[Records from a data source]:
========================================
/-- A layout whose parts make up the word, and whose operands are those that the word carries. -/
theorem RoundTrips.of_layout {α : Type} {ofWord : W128 → α} {toWord : α → W128} {reserved : W128}
    {ofLayout : W128 → Prop} (layout : α → List LayoutPart)
    (hword : ∀ o, joined ((layout o).map LayoutPart.slot) = ⟨128, toWord o⟩)
    (hmask : ∀ o, reservedMask 0 (layout o) = reserved) (hopcode : ∀ w o, ofLayout w → HasOpcode w 0 (layout o))
    (hread : ∀ w o, ofWord w = o ↔ Carries w 0 (layout o)) :
    RoundTrips ofWord toWord reserved ofLayout := by
  have hlaid (o : α) : Laid (toWord o) 0 ((layout o).map LayoutPart.slot) := by
    have hjoined := laid_joined ((layout o).map LayoutPart.slot)
    rwa [hword] at hjoined
  have hfill (o : α) : (((layout o).map LayoutPart.slot).map Sigma.fst).sum = 128 := by
    rw [← joined_width, hword]
  refine ⟨fun o => ?_, fun w hres how => ?_⟩
  · obtain ⟨hcarries, hres, -⟩ := (laid_iff _ 0 _).1 (hlaid o)
    exact ⟨(hread _ o).2 hcarries, hmask o ▸ hres⟩
  · have hw := (laid_iff w 0 _).2 ⟨(hread w _).1 rfl, (hmask _).symm ▸ hres, hopcode w _ how⟩
    exact (hlaid (ofWord w)).eq hw (hfill _)

/-! ### The layouts of the clove instructions (R83, R84, R87, R88, R142, R169, R180, R196, R223) -/

/-- GANG_CFG, Table 3.2 (R83). -/
def GangOp.layout (o : GangOp) : List LayoutPart :=
  [.opcode 1, .operand o.arr, .reserved 3, .operand o.shape, .operand o.form, .operand o.x0, .operand o.y0,
   .reserved 95]

theorem GangOp.ofWord_eq_iff (w : W128) (o : GangOp) : GangOp.ofWord w = o ↔ Carries w 0 o.layout := by
  cases o
  simp [GangOp.ofWord, GangOp.layout, Carries]

theorem GangOp.roundTrips : RoundTrips GangOp.ofWord GangOp.toWord GangOp.reserved (fun w => w.extractLsb' 0 4 = 1) :=
  .of_layout GangOp.layout (fun _ => rfl) (fun _ => by simp [layout, reservedMask, runMask, reserved])
    (fun _ _ h => ⟨h, trivial⟩) GangOp.ofWord_eq_iff

/-- LOAD, Table 3.3 (R84). -/
def LoadOp.layout (o : LoadOp) : List LayoutPart :=
  [.opcode 2, .operand o.arr, .operand o.mode, .operand o.fmt, .operand o.init, .operand o.msrc, .operand o.src,
   .operand o.mask, .operand o.klen, .operand o.nlen, .reserved 70]

theorem LoadOp.ofWord_eq_iff (w : W128) (o : LoadOp) : LoadOp.ofWord w = o ↔ Carries w 0 o.layout := by
  cases o
  simp [LoadOp.ofWord, LoadOp.layout, Carries]

theorem LoadOp.roundTrips : RoundTrips LoadOp.ofWord LoadOp.toWord LoadOp.reserved (fun w => w.extractLsb' 0 4 = 2) :=
  .of_layout LoadOp.layout (fun _ => rfl) (fun _ => by simp [layout, reservedMask, runMask, reserved])
    (fun _ _ h => ⟨h, trivial⟩) LoadOp.ofWord_eq_iff

/-- SWAP, Table 3.4 (R87). -/
def SwapOp.layout (o : SwapOp) : List LayoutPart :=
  [.opcode 3, .operand o.arr, .reserved 22, .operand o.dst, .operand o.ofmt, .operand o.acc, .operand o.accRgn,
   .operand o.epi, .reserved 84]

theorem SwapOp.ofWord_eq_iff (w : W128) (o : SwapOp) : SwapOp.ofWord w = o ↔ Carries w 0 o.layout := by
  cases o
  simp [SwapOp.ofWord, SwapOp.layout, Carries]

theorem SwapOp.roundTrips : RoundTrips SwapOp.ofWord SwapOp.toWord SwapOp.reserved (fun w => w.extractLsb' 0 4 = 3) :=
  .of_layout SwapOp.layout (fun _ => rfl) (fun _ => by simp [layout, reservedMask, runMask, reserved])
    (fun _ _ h => ⟨h, trivial⟩) SwapOp.ofWord_eq_iff

/-- STREAM, Table 3.5 (R88). -/
def StreamOp.layout (o : StreamOp) : List LayoutPart :=
  [.opcode 4, .operand o.arr, .operand o.mode, .operand o.axis, .operand o.tree, .operand o.form, .operand o.fmt,
   .operand o.cellop, .operand o.cmp, .operand o.src, .operand o.src2, .operand o.dst, .operand o.ofmt,
   .operand o.acc, .operand o.accRgn, .operand o.epi, .operand o.emask, .operand o.efill, .operand o.fmt2,
   .reserved 14, .operand o.count, .operand o.eoff]

theorem StreamOp.ofWord_eq_iff (w : W128) (o : StreamOp) : StreamOp.ofWord w = o ↔ Carries w 0 o.layout := by
  cases o
  simp [StreamOp.ofWord, StreamOp.layout, Carries]

theorem StreamOp.roundTrips :
    RoundTrips StreamOp.ofWord StreamOp.toWord StreamOp.reserved (fun w => w.extractLsb' 0 4 = 4) :=
  .of_layout StreamOp.layout (fun _ => rfl) (fun _ => by simp [layout, reservedMask, runMask, reserved])
    (fun _ _ h => ⟨h, trivial⟩) StreamOp.ofWord_eq_iff

/-- RGN, Table 6.5 (R169). -/
def RgnOp.layout (o : RgnOp) : List LayoutPart :=
  [.opcode 5, .reserved 1, .operand o.sub, .operand o.rgn, .operand o.base, .operand o.slotw, .operand o.slots,
   .operand o.rdmode, .operand o.stride, .operand o.manual, .operand o.cred, .operand o.pkind, .operand o.px,
   .operand o.py, .operand o.pch, .reserved 20, .operand o.n, .reserved 24]

theorem RgnOp.ofWord_eq_iff (w : W128) (o : RgnOp) : RgnOp.ofWord w = o ↔ Carries w 0 o.layout := by
  cases o
  simp [RgnOp.ofWord, RgnOp.layout, Carries]

theorem RgnOp.roundTrips : RoundTrips RgnOp.ofWord RgnOp.toWord RgnOp.reserved (fun w => w.extractLsb' 0 4 = 5) :=
  .of_layout RgnOp.layout (fun _ => rfl) (fun _ => by simp [layout, reservedMask, runMask, reserved])
    (fun _ _ h => ⟨h, trivial⟩) RgnOp.ofWord_eq_iff

/-- REMOTE, Table 6.7 (R180). -/
def RemoteOp.layout (o : RemoteOp) : List LayoutPart :=
  [.opcode 6, .reserved 1, .operand o.sub, .operand o.ch, .operand o.laddr, .operand o.raddr, .operand o.rx,
   .operand o.ry, .operand o.len, .reserved 64]

theorem RemoteOp.ofWord_eq_iff (w : W128) (o : RemoteOp) : RemoteOp.ofWord w = o ↔ Carries w 0 o.layout := by
  cases o
  simp [RemoteOp.ofWord, RemoteOp.layout, Carries]

theorem RemoteOp.roundTrips :
    RoundTrips RemoteOp.ofWord RemoteOp.toWord RemoteOp.reserved (fun w => w.extractLsb' 0 4 = 6) :=
  .of_layout RemoteOp.layout (fun _ => rfl) (fun _ => by simp [layout, reservedMask, runMask, reserved])
    (fun _ _ h => ⟨h, trivial⟩) RemoteOp.ofWord_eq_iff

/-- LOOP, Table 7.1 (R196). -/
def LoopOp.layout (o : LoopOp) : List LayoutPart :=
  [.opcode 7, .reserved 4, .operand o.daddr, .operand o.nbidx, .reserved 4, .operand o.seqlen, .operand o.pos0,
   .operand o.nbnum, .reserved 16]

theorem LoopOp.ofWord_eq_iff (w : W128) (o : LoopOp) : LoopOp.ofWord w = o ↔ Carries w 0 o.layout := by
  cases o
  simp [LoopOp.ofWord, LoopOp.layout, Carries]

theorem LoopOp.roundTrips : RoundTrips LoopOp.ofWord LoopOp.toWord LoopOp.reserved (fun w => w.extractLsb' 0 4 = 7) :=
  .of_layout LoopOp.layout (fun _ => rfl) (fun _ => by simp [layout, reservedMask, runMask, reserved])
    (fun _ _ h => ⟨h, trivial⟩) LoopOp.ofWord_eq_iff

/-- An SFU instruction, Table 5.7 (R142): its opcode is one of its operands. -/
def SfuOp.layout (o : SfuOp) : List LayoutPart :=
  [.operand o.op, .reserved 1, .operand o.sub, .operand o.src, .operand o.src2, .operand o.dst, .operand o.ifmt,
   .operand o.ofmt, .operand o.epi, .operand o.bcast, .operand o.addr, .reserved 20, .operand o.count,
   .operand o.rowlen, .reserved 16]

theorem SfuOp.ofWord_eq_iff (w : W128) (o : SfuOp) : SfuOp.ofWord w = o ↔ Carries w 0 o.layout := by
  cases o
  simp [SfuOp.ofWord, SfuOp.layout, Carries]

theorem SfuOp.roundTrips : RoundTrips SfuOp.ofWord SfuOp.toWord SfuOp.reserved (fun _ => True) :=
  .of_layout SfuOp.layout (fun _ => rfl) (fun _ => by simp [layout, reservedMask, runMask, reserved])
    (fun _ _ h => h) SfuOp.ofWord_eq_iff

/-- FABRIC, Table 8.3 (R223). -/
def FabricOp.layout (o : FabricOp) : List LayoutPart :=
  [.opcode 15, .reserved 1, .operand o.sub, .operand o.sq, .reserved 1, .operand o.addr, .operand o.scope,
   .operand o.bid, .operand o.arrive, .operand o.wait, .operand o.bcount, .reserved 74]

theorem FabricOp.ofWord_eq_iff (w : W128) (o : FabricOp) : FabricOp.ofWord w = o ↔ Carries w 0 o.layout := by
  cases o
  simp [FabricOp.ofWord, FabricOp.layout, Carries]

theorem FabricOp.roundTrips :
    RoundTrips FabricOp.ofWord FabricOp.toWord FabricOp.reserved (fun w => w.extractLsb' 0 4 = 15) :=
  .of_layout FabricOp.layout (fun _ => rfl) (fun _ => by simp [layout, reservedMask, runMask, reserved])
    (fun _ _ h => ⟨h, trivial⟩) FabricOp.ofWord_eq_iff

end Sys2Proof.Machine
end

section
open Sys2Proof Sys2Proof.Machine

/-- Settles O8: each layout is the list of its parts, and `RoundTrips.of_layout` says what follows from them. -/
theorem operandWordsRoundTrip : Obligations.OperandWordsRoundTrip :=
  ⟨GangOp.roundTrips.operands, GangOp.roundTrips.words, LoadOp.roundTrips.operands, LoadOp.roundTrips.words,
    SwapOp.roundTrips.operands, SwapOp.roundTrips.words, StreamOp.roundTrips.operands, StreamOp.roundTrips.words,
    RgnOp.roundTrips.operands, RgnOp.roundTrips.words, RemoteOp.roundTrips.operands, RemoteOp.roundTrips.words,
    LoopOp.roundTrips.operands, LoopOp.roundTrips.words, SfuOp.roundTrips.operands,
    fun w hres => SfuOp.roundTrips.words w hres trivial, FabricOp.roundTrips.operands, FabricOp.roundTrips.words⟩
end

section
/-! SUPPORT. An instruction at issue whose work goes on after it (R128): the one try of it, and then all that can move. -/
namespace Sys2Proof.Machine

/-! ### A machine where one clove alone has something that waits -/

theorem Quiet.allWaiting_setClove {s : State} (h : Quiet s) (k : Nat) (c : Clove) :
    (s.setClove k c).allWaiting = sortBy (fun a b => decide (a.2.no ≤ b.2.no)) (c.waiting.map fun w => (k, w)) := by
  refine congrArg (sortBy _) (SMap.flatMap_put s.cloves k c _ fun e he => ?_)
  rw [(h e he).1, List.map_nil]

theorem Quiet.sfuRuns_setClove {s : State} (h : Quiet s) (k : Nat) {c : Clove} (hc : c.sfu = []) :
    (s.setClove k c).cloves.foldl (fun s e => if e.2.sfu.isEmpty then s else s.sfuRun e.1 sfuFuel) (s.setClove k c) =
      s.setClove k c := by
  refine foldl_id _ _ _ fun e he => if_pos ?_
  rcases SMap.mem_put _ _ _ he with rfl | he
  · exact List.isEmpty_iff.2 hc
  · exact List.isEmpty_iff.2 (h e he).2

theorem Quiet.heldBack_setClove {s : State} (h : Quiet s) {k no : Nat} {c : Clove} (hc : ∀ w ∈ c.waiting, no ≤ w.no)
    (j : Nat) (v : W128) : (s.setClove k c).heldBack no j v = false := by
  refine List.any_eq_false.2 fun e he => ?_
  rcases SMap.mem_put _ _ _ he with rfl | he
  · simpa using fun w hw hlt => absurd (hc w hw) (Nat.not_le.2 hlt)
  · simp [(h e he).1]

/-! ### The one try of an instruction that may be tried (R79, R81, R128) -/

@[simp] theorem State.setClove_setClove (s : State) (k : Nat) (c d : Clove) : (s.setClove k c).setClove k d = s.setClove k d := by
  simp [State.setClove, SMap.put_put]

/-- An instruction of a clove's own sequencer as it waits at issue under its number. -/
def Waiting.ofIssue (i : Issue) (no : Nat) : Waiting := ⟨engineOf i.word, i, no, none⟩

namespace Open
variable {s u : State} {i : Issue}

theorem upset_eq (h : Open s i) : s.upset i.ups = s := by
  rw [h.clean]
  rfl

theorem enter_eq (h : Open s i) : s.enter none i =
    (s.issuing i).setClove i.home { s.clove i.home with waiting := [.ofIssue i s.issueNo] } := by
  have hop : ({ i with ups := [] } : Issue) = i := by rw [← h.clean]
  have hwait : (s.clove i.home).waiting = [] := (h.quiet.clove i.home).1
  unfold State.enter State.modClove State.issuing
  rw [hop]
  change State.setClove _ i.home { s.clove i.home with waiting := (s.clove i.home).waiting ++ _ } =
    (State.setClove _ i.home _).setClove i.home _
  rw [hwait, State.setClove_setClove]
  rfl

theorem allWaiting_enter (h : Open s i) : (s.enter none i).allWaiting = [(i.home, .ofIssue i s.issueNo)] := by
  rw [h.enter_eq, (h.quiet.issuing i).allWaiting_setClove]
  rfl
========================================
[Work order]:
Starting with the first line of the records above, give back each line exactly until the line with "have hlaid (o" has been given as well.

[Solution below]:
/-- A layout whose parts make up the word, and whose operands are those that the word carries. -/
theorem RoundTrips.of_layout {α : Type} {ofWord : W128 → α} {toWord : α → W128} {reserved : W128}
    {ofLayout : W128 → Prop} (layout : α → List LayoutPart)
    (hword : ∀ o, joined ((layout o).map LayoutPart.slot) = ⟨128, toWord o⟩)
    (hmask : ∀ o, reservedMask 0 (layout o) = reserved) (hopcode : ∀ w o, ofLayout w → HasOpcode w 0 (layout o))
    (hread : ∀ w o, ofWord w = o ↔ Carries w 0 (layout o)) :
    RoundTrips ofWord toWord reserved ofLayout := by
  have hlaid (o : α) : Laid (toWord o) 0 ((layout o).map LayoutPart.slot) := by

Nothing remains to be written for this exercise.